Ukrainian Artists Built A Future On Their Own
Viktor Witkowski/ Hyperallegic
DRESDEN — The Albertinum Museum’s exhibition Kaleidoscope of (Hi) Stories presents a survey of Ukrainian art from 1912–2023 with around 50 artists and more than 100 works.
Adjacent to the main exhibition, an extensive wall of text traces Ukraine’s history over one century. Considering the disinformation circulating about Ukraine and Russia’s war against it, this exhibition’s factual accuracy is a necessity. It pushes against the erasure of Ukrainian history and agency, promoting an illuminating historical account of a nation under continuous Russian siege. Visitors learn about the Ukrainian War of Independence (1917–21), which resulted in a partitioned Ukraine (between Poland and the Soviet Union). Beginning in 1922, the Soviet Union absorbed most of Ukraine into the Ukrainian Soviet Socialist Republic. By 1928, Josef Stalin had emerged as the Soviet Union’s undisputed leader. His political rise led to cultural repression and the attempt to produce a monolithic Soviet identity across the USSR. The formative years of the Ukrainian avant-garde, from the early 1900s through the 1920s, resulted in diverse artistic centers in cities like Odesa, Kharkiv, Lviv, and Kyiv. French avant-garde artists — including Pierre Bonnard, George Braque, Henri Matisse, Henri Rousseau, and Paul Signac — exhibited alongside their Ukrainian counterparts in Kyiv and Odesa as early as 1910.
During the 1920s, Kyiv developed a unique position within Ukraine when its art academy invited artists from all parts of the country to teach, including Ukrainian avant-garde artists Kazimir Malevich and Vladimir Tatlin. But Ukraine’s flourishing culture was cut short. During the 1930s, increased mass repressions ordered by Stalin and executed by Moscow’s apparatchiks made it impossible for Ukrainian artists to work outside the newly formed Artists’ Union of the USSR.
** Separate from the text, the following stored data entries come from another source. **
/-- R142 to R145: the geometry queries, which write `RESULT` and `LASTERR` and nothing else but the operation code. -/
def Obligations.GeometryQueries : Prop :=
  ∀ s : State, s.fault = false → s.seq = .idle →
    (∃ r : Word, r.toNat = s.blockcount.toNat * 65536 ∧
      exec .capacity s = .next { s with op := 0x02#8, lasterr := .none, result := r }) ∧
    (∃ r : Word, r.toNat = s.blockcount.toNat ∧
      exec .blockmax s = .next { s with op := 0x03#8, lasterr := .none, result := r }) ∧
    (∃ r : Word, r.toNat = s.blockcount.toNat * 16 ∧
      exec .sectormax s = .next { s with op := 0x04#8, lasterr := .none, result := r }) ∧
    (∃ r : Word, r.toNat = s.blockcount.toNat * 256 ∧
      exec .pagemax s = .next { s with op := 0x05#8, lasterr := .none, result := r })

/-! Status registers and busy waits. -/

/-- R175: READSTATUS: the byte received, in `RESULT` and in the cache of that register alone; a failed exchange; a register number out
of range, with no port event. -/
def Obligations.ReadstatusReturns : Prop :=
  ∀ (s : State) (a : Word) (n : StatusReg) (opcode : Byte), Ready s →
    (a = 1#32 ∧ n = .sr1 ∧ opcode = 0x05#8 ∨ a = 2#32 ∧ n = .sr2 ∧ opcode = 0x35#8 ∨ a = 3#32 ∧ n = .sr3 ∧ opcode = 0x15#8 →
      (∀ (r b : Byte) (rest : List (Option Answer)), s.script = oks [r, b] ++ rest →
        NextWith (exec (.readstatus a) s) fun t =>
          t.result.toNat = b.toNat ∧ getStatus n t = b ∧ (∀ m, m ≠ n → getStatus m t = getStatus m s) ∧ t.lasterr = .none ∧
          t.seq = .idle ∧ t.trace = s.trace ++ inSession s (exchanged [opcode, s.cfg.dummy] [r, b])) ∧
      (∀ (k : Nat) (l : List Byte) (rest : List (Option Answer)), s.script = some (.fail k l) :: rest →
        NextWith (exec (.readstatus a) s) fun t =>
          t.result = 0#32 ∧ (∀ m, getStatus m t = getStatus m s) ∧ t.lasterr = .transferFailure ∧ t.seq = .idle ∧
          t.trace = s.trace ++ inSession s [.xferFail opcode]) ∧
      (∀ (r : Byte) (k : Nat) (l : List Byte) (rest : List (Option Answer)), s.script = oks [r] ++ some (.fail k l) :: rest →
        NextWith (exec (.readstatus a) s) fun t =>
          t.result = 0#32 ∧ (∀ m, getStatus m t = getStatus m s) ∧ t.lasterr = .transferFailure ∧ t.seq = .idle ∧
          t.trace = s.trace ++ inSession s [.xfer opcode r, .xferFail s.cfg.dummy])) ∧
    (a.toNat < 1 ∨ 3 < a.toNat →
      exec (.readstatus a) s = .next { s with op := 0x28#8, a := a, lasterr := .outOfRange, result := 0#32 })

/-- R176, R252: WRITESTATUS: write enable, the status-write frame, the first poll. Idle: the write disable, and true. Not idle: it waits
(log 2). Neither the status-write frame's own result nor the write disable's is examined. Once the write enable is sent, whatever
the environment answers next, it ends with true or it waits. A failed write enable is false, with nothing sent afterwards; so is a
register number out of range, with no port event. -/
def Obligations.WritestatusCompletes : Prop :=
  ∀ (s : State) (a b : Word) (opcode : Byte) (rest : List (Option Answer)), Ready s →
    (a = 1#32 ∧ opcode = 0x01#8 ∨ a = 2#32 ∧ opcode = 0x31#8 ∨ a = 3#32 ∧ opcode = 0x11#8 →
      (∀ (wa fa pa : List (Option Answer)) (we fe pe : List Event), FrameSent s [0x06#8] wa we →
        FrameRuns s [opcode, BitVec.ofNat 8 b.toNat] fa fe →
        (∀ (q : Byte) (da : List (Option Answer)) (de : List Event), PollIdle s q pa pe → FrameRuns s [0x04#8] da de →
          s.script = wa ++ fa ++ pa ++ da ++ rest →
          NextWith (exec (.writestatus a b) s) fun t =>
            t.result = 1#32 ∧ t.lasterr = .none ∧ t.seq = .idle ∧ t.sr1 = q ∧ t.script = rest ∧
            t.trace = s.trace ++ we ++ fe ++ pe ++ de) ∧
        (PollBusy s pa pe → s.script = wa ++ fa ++ pa ++ rest →
          NextWith (exec (.writestatus a b) s) fun t =>
            t.seq = .wait ∧ t.fault = false ∧ t.op = 0x38#8 ∧ t.lasterr = .none ∧ t.result = s.result ∧ t.script = rest ∧
            t.trace = s.trace ++ we ++ fe ++ pe)) ∧
      (∀ (wa : List (Option Answer)) (we : List Event), FrameSent s [0x06#8] wa we → s.script = wa ++ rest →
        NextWith (exec (.writestatus a b) s) fun t =>
          t.fault = false ∧ t.lasterr = .none ∧ (t.seq = .idle ∧ t.result = 1#32 ∨ t.seq = .wait)) ∧
      (∀ (wa : List (Option Answer)) (we : List Event), FrameCut s [0x06#8] wa we → s.script = wa ++ rest →
        NextWith (exec (.writestatus a b) s) fun t =>
          t.result = 0#32 ∧ t.lasterr = .transferFailure ∧ t.seq = .idle ∧ t.trace = s.trace ++ we)) ∧
    (a.toNat < 1 ∨ 3 < a.toNat →
      exec (.writestatus a b) s = .next { s with op := 0x38#8, a := a, b := b, lasterr := .outOfRange, result := 0#32 })

/-- R174: WAITBUSY of a device that the first poll sees idle: true whatever the timeout, after one tick and one frame. -/
def Obligations.WaitbusySeesIdle : Prop :=
  ∀ (s : State) (tmo t0 : Word) (ts : List Word) (r b : Byte) (rest : List (Option Answer)), Ready s → s.ticks = t0 :: ts →
    s.script = oks [r, b] ++ rest → b.getLsbD 0 = false →
    NextWith (exec (.waitbusy tmo) s) fun t =>
      t.result = 1#32 ∧ t.lasterr = .none ∧ t.seq = .idle ∧ t.sr1 = b ∧ t.start = tickValue s.cfg t0 ∧ t.ticks = ts ∧
      t.trace = s.trace ++ [.tick (tickValue s.cfg t0)] ++ pollEvents s r b

/-- R174: one more poll of a WAITBUSY in progress (one poll a step, log 2), and the first poll of one that starts. Idle ends it with true. A
busy status or an exchange that failed, the first or the second, is followed by the tick, and ends it with `BusyTimeout` exactly when
the elapsed time has reached the timeout, never earlier; otherwise it goes on. -/
def Obligations.WaitbusyPolls : Prop :=
  (∀ (s : State) (pa : List (Option Answer)) (pe : List Event) (rest : List (Option Answer)), s.hostQ = [] → s.fault = false →
    s.seq = .wait → s.op = 0x18#8 → s.depth < s.cfg.depthMax → s.cfg.tickW ≤ 32 → s.script = pa ++ rest →
    (∀ q : Byte, PollIdle s q pa pe →
      NextWith (step s) fun t =>
        t.result = 1#32 ∧ t.lasterr = s.lasterr ∧ t.seq = .idle ∧ t.sr1 = q ∧ t.ticks = s.ticks ∧ t.script = rest ∧
        t.trace = s.trace ++ pe) ∧
    (∀ (now : Word) (ts : List Word), PollBusy s pa pe → s.ticks = now :: ts →
      NextWith (step s) fun t =>
        t.ticks = ts ∧ t.script = rest ∧ t.trace = s.trace ++ pe ++ [.tick (tickValue s.cfg now)] ∧
        (s.tmo.toNat ≤ sinceStart s s.start now → t.result = 0#32 ∧ t.lasterr = .busyTimeout ∧ t.seq = .idle) ∧
        (sinceStart s s.start now < s.tmo.toNat →
          t.result = s.result ∧ t.lasterr = s.lasterr ∧ t.seq = .wait ∧ t.op = s.op ∧ t.tmo = s.tmo ∧ t.start = s.start ∧
          t.fault = false))) ∧
  (∀ (s : State) (tmo t0 now : Word) (ts : List Word) (pa : List (Option Answer)) (pe : List Event) (rest : List (Option Answer)),
    Ready s → s.cfg.tickW ≤ 32 → s.ticks = t0 :: now :: ts → PollBusy s pa pe → s.script = pa ++ rest →
    NextWith (exec (.waitbusy tmo) s) fun t =>
      t.ticks = ts ∧ t.script = rest ∧ t.start = tickValue s.cfg t0 ∧
      t.trace = s.trace ++ [.tick (tickValue s.cfg t0)] ++ pe ++ [.tick (tickValue s.cfg now)] ∧
      (tmo.toNat ≤ sinceStart s (tickValue s.cfg t0) now → t.result = 0#32 ∧ t.lasterr = .busyTimeout ∧ t.seq = .idle) ∧
      (sinceStart s (tickValue s.cfg t0) now < tmo.toNat →
        t.result = s.result ∧ t.lasterr = .none ∧ t.seq = .wait ∧ t.op = 0x18#8 ∧ t.tmo = tmo ∧ t.fault = false))

/-- R173, R303: a wait without a time bound goes on for as long as the polls count as busy (the busy bit set, or an exchange failed),
however many: the infinite run exists. One poll is one step (log 2). -/
def Obligations.UnboundedWaitGoesOn : Prop :=
  ∀ (polls : List (List (Option Answer) × List Event)) (s : State) (rest : List (Option Answer)), s.hostQ = [] →
    s.fault = false → s.seq = .wait → s.depth < s.cfg.depthMax →
    (s.op ∈ [0x38#8, 0x40#8, 0x41#8, 0x42#8] ∨
      s.op = 0x30#8 ∧ s.a.toNat < pageMaxOf s.blockcount ∧ s.b.toNat < 256 ∨
      s.op ∈ [0x31#8, 0x32#8] ∧ s.page.toNat < pageMaxOf s.blockcount ∧ s.off.toNat < 256) →
    (∀ p ∈ polls, PollBusy s p.1 p.2) → s.script = polls.flatMap Prod.fst ++ rest →
    NextWith (core.run polls.length s) fun t =>
      t.seq = .wait ∧ t.fault = false ∧ t.op = s.op ∧ t.result = s.result ∧ t.lasterr = s.lasterr ∧ t.script = rest ∧
      t.trace = s.trace ++ polls.flatMap Prod.snd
The Soviet Union employed every tool to implement the Russification of Ukraine, including censorship, the suppression and regulation of the Ukrainian language, an artificially imposed famine (Holodomor), mass executions and deportations, and the removal of monuments celebrating Ukrainian national identity. The exhibition’s wall text and timeline take us to the fall of the Berlin Wall in 1989, contextualizing its impact on Ukraine and the Soviet Union, the Orange Revolution of the early 2000s, the Revolution of Dignity in late 2013 through early 2014, Russia’s annexation of Crimea and parts of eastern Ukraine, and its full-scale invasion of Ukraine in 2022.
Most of the exhibition’s work is a material manifestation of how cultural resistance and self-determination help to maintain a sense of national identity in the face of decades-long occupation. Wiktor Palmow’s 1927 painting “For the Power of the Soviets” depicts a fallen revolutionary, lying on cobblestone behind what appear to be parts of a street barricade. Spent rifle cartridges and a clip with three unused rounds are next to the bloodied body of the fighter. There is no indication of any weapon that this individual might have used. Instead, his lifeless body is placed on top of a red flag. Palmow’s painting alludes to the October Revolution 10 years earlier. In 1917, the Bolshevik Revolution under Vladimir Lenin’s leadership took place in Petrograd, Russia, with the aim to overthrow Russia’s provisional government and make the Communist Party the sole ruler of the future USSR. A few days after the Bolshevik coup, street fights broke out between supporters of the Russian provisional government and the Ukrainian government forces in Kyiv. Palmow’s painting exposes individual sacrifice for the benefit of an external ideology as a deadly endeavor.
A similar resilience can be found in Oksana Pawlenko’s painting “Long live March 8th!” (1930–1931), wherein Pawlenko’s rural women collectively denounce their imposed inequalities. Initiated by Clara Zetkin in 1910, International Women’s Day was celebrated on March 8 of each year as early as 1914 (and by 1917 in the Soviet Union). It began as a quest for women’s rights across class boundaries. During Stalin’s rule, it was turned into a propaganda event that no longer favored emancipation but focused on the importance of motherhood and a woman’s role in Stalinist society.